Yesterday’s article pointed out that, “Corn, mainly used for animal feed and to make the fuel ethanol, is scarce by historical standards. The USDA forecast US stocks would decline to 843m bushels by the start of next year’s harvest, the lowest level since 1996. Averaged across the season, grain prices are at records. Corn yields were hit after rains delayed planting and heat harmed stalks in the US.
“The disappointing US crop has been partly offset by strong corn and wheat harvests elsewhere, helping to avoid a food crisis on the scale of 2007-08. The USDA on Wednesday said the corn production outlook had brightened in China, Europe, Argentina and Russia, among other growers.”
Ian Berry reported in today’s Wall Street Journal that, “But Wednesday’s report mostly confirmed what many traders already expected: What was supposed to be a big crop planted last spring is falling short of expectations, leaving supplies tight and prices elevated.”
The Journal article noted that, “Nearly balancing out the cut in production was a reduced outlook for domestic demand. The Agriculture Department said it expects U.S. chicken farmers to use less of the grain as they are cutting back the size of flocks in the face of a supply glut.
“One place in which federal forecasters do see increased demand for U.S. corn is China. They now expect total Chinese corn imports to reach three million metric tons in the current marketing year, which runs from September to August. That is an increase from the two million tons the agency predicted last month and an even bigger leap from the 980,000 tons China imported in the previous marketing year. Still, many analysts think even the upgraded estimate is too conservative.”
And the AP reported yesterday that, “The government slightly reduced its estimate for next year’s corn supply, a move that could keep food prices high for most consumers.
“The Department of Agriculture estimates that a smaller harvest will leave farmers with 843 million bushels of corn at the end of next summer. That’s lower than last month’s forecast of 866 million bushels. Wednesday’s crop forecast is the first since farmers harvested most of their corn crop last month.”
In other developments, DTN Executive Editor Marcia Zarley Taylor filed a story from Indianapolis yesterday, where the Agricultural Bankers Conference was held this week.
Yesterday’s DTN article (link requires subscription) reported that, “While the lenders gathered here expect some of the highest farm incomes in history for U.S. grain producers in 2011, they aren’t buying the notion that farming is staged for a permanent golden era. Speakers repeatedly emphasized that commodities are cyclical and that when corrections occur, they could be steeper and more extreme than at any time in the past 25 years. Several commodity advisers even bucked conventional wisdom and laid out scenarios where corn could plunge under $4 by next fall — but they didn’t rule out $10 should weather take a swipe at yields.

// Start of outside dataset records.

-- ==== Sys2Proof/Laws/State.lean ====
section
/-! SUPPORT. What each update of the state leaves alone, field by field; and what the update of a numbered part leaves. -/
namespace Sys2Proof.Machine
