-- ==== Sys2Proof/Laws/Core.lean ====
section
/-! SUPPORT. What each update of a core leaves alone, field by field; and what a register reads after a write. -/
namespace Sys2Proof.Machine
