/-- What completing an instruction outside C_DBGINST leaves (03 R70, R100): the PC is at the next instruction, nothing waits,
only counters have changed besides. -/
theorem retire_core {n : Nat} {s : State} (c0 : Core) (npc : Word) (jump : Bool) (evs : List (Nat × Nat))
    (hd : (s.core n).dbg = false) :
    (∃ cr : KMap Word, (s.retireInsn n c0 npc jump evs).core n =
      { s.core n with creg := cr, pc := npc, wait := .none, reply := none, rbuf := .empty, dbg := false, pmEv := .empty,
                      stepDue := (s.core n).stepDue || (c0.ss && c0.lvl != .m) }) ∧
    (∀ k, countReg k = false → ((s.retireInsn n c0 npc jump evs).core n).cr k = (s.core n).cr k) ∧
    (∀ m, m ≠ n → (s.retireInsn n c0 npc jump evs).core m = s.core m) ∧
    (s.retireInsn n c0 npc jump evs) =
      { s with cores := (s.retireInsn n c0 npc jump evs).cores, fresh := (s.retireInsn n c0 npc jump evs).fresh } := by
  obtain ⟨⟨cr, e, f⟩, g, o⟩ := counted_count n s c0 true evs
  refine ⟨⟨cr, ?_⟩, fun k hk => ?_, fun m hm => ?_, ?_⟩
  · simp only [State.retireInsn, core_modCore_self]
    rw [f]
    simp [hd]
  · simp only [State.retireInsn, core_modCore_self]
    exact g k hk
  · rw [State.retireInsn, core_modCore_ne _ _ hm]; exact o m hm
  · simp only [State.retireInsn, State.modCore, State.setCore]
    rw [e]

/-- A completed instruction: the core as it was before completing, the PC at `npc` (03 R70). -/
theorem retire_endsAs {n : Nat} {s : State} (c0 : Core) (npc : Word) (jump : Bool) (evs : List (Nat × Nat))
    (hd : (s.core n).dbg = false) : endsAs n (s.core n) npc s (s.retireInsn n c0 npc jump evs) := by
  obtain ⟨⟨cr, e⟩, g, o, f⟩ := retire_core c0 npc jump evs hd
  refine ⟨⟨?_, ?_, ?_, ?_, ⟨?_, ?_, ?_, ?_, ?_⟩, g⟩, ?_, ?_, ?_, ?_, ?_, o⟩
  all_goals first | (rw [e]) | (rw [f])

/-- An instruction that writes one g register and completes (03 R70). -/
theorem done_wroteG {n : Nat} {s : State} (c0 : Core) (npc : Word) (d : BitVec 5) (v : Word) (evs : List (Nat × Nat))
    (hd : (s.core n).dbg = false) :
    wroteG n d v s ((s.modCore n (fun c => c.wg d v)).retireInsn n c0 npc false evs) ∧
      (((s.modCore n (fun c => c.wg d v)).retireInsn n c0 npc false evs).core n).pc = npc := by
  have hd' : ((s.modCore n (fun c => c.wg d v)).core n).dbg = false := by simp [hd]
  obtain ⟨⟨h1, h2, h3, h4, ⟨h5, h6, h7, h8, h9⟩, h10⟩, h11, h12, h13, h14, h15, h16⟩ := retire_endsAs c0 npc false evs hd'
  rw [core_modCore_self] at h1 h2 h3 h4 h5 h6 h7 h8 h9 h10
  refine ⟨⟨?_, fun x hx => ?_, ?_, ?_, ?_, ⟨?_, ?_, ?_, ?_, ?_⟩, fun k hk => ?_, h12, h13, h14, h15, fun m hm => ?_⟩, h11⟩
  · rw [rg_of_g h1]; exact rg_wg_self _ _ _
  · rw [rg_of_g h1]; exact rg_wg_ne _ _ hx
  · simpa using h2
  · simpa using h3
  · simpa using h4
  · simpa using h5
  · simpa using h6
  · simpa using h7
  · simpa using h8
  · simpa using h9
  · rw [h10 k hk]; simp [Core.cr]
  · rw [h16 m hm, core_modCore_ne _ _ hm]

/-- An instruction that only computes registers (03 R70). -/
theorem compute_runs {s s1 : State} {i : Insn} (f : Core → Core) (h : Issues s i.n i.w s1) (hp : i.pre (s1.core i.n) = none)
    (he : (s1.core i.n).executes i.pred i.pn = true) :
    s.compute i f = .next ((s1.modCore i.n f).retireInsn i.n (s1.core i.n) ((s1.core i.n).pc + 4) false []) := by
  rw [State.compute, State.issue, issueOr_runs _ _ h hp he]; rfl

/-- Every level may execute an instruction of minimum level U. -/
theorem preChk_u (c : Core) : preChk false .u c = none := by
  cases h : c.lvl <;> simp [preChk, Level.below, Level.num, h]

/-! Traps. -/

theorem bankKey_inj {t : Level} {b : Bool} {r q : Nat} (h : r ≠ q) : bankKey t b r ≠ bankKey t b q := by
  cases t <;> cases b <;> simp [bankKey, wk] <;> omega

“Barry Flinchbaugh, an emeritus agricultural economist from Kansas State University, chastised fellow economists who tout net farm incomes of $115 billion as ‘the new normal.’ Flinchbaugh has taught a farm policy class for 41 years and is skeptical that profit margins will be maintained at today’s levels. ‘At last count, I’ve lived through four of these new normals and the old cost-price squeeze always comes back,’ he said.”
Farm Bill Issues
Hembree Brandon reported yesterday at the Delta Farm Press Online that, “With skyrocketing input costs and the volatility of prices in world markets, farmers need the ‘protection and peace of mind’ of a farm program safety net, says Carlisle Clarke, agriculture liaison for Sen. Thad Cochran, R-Miss.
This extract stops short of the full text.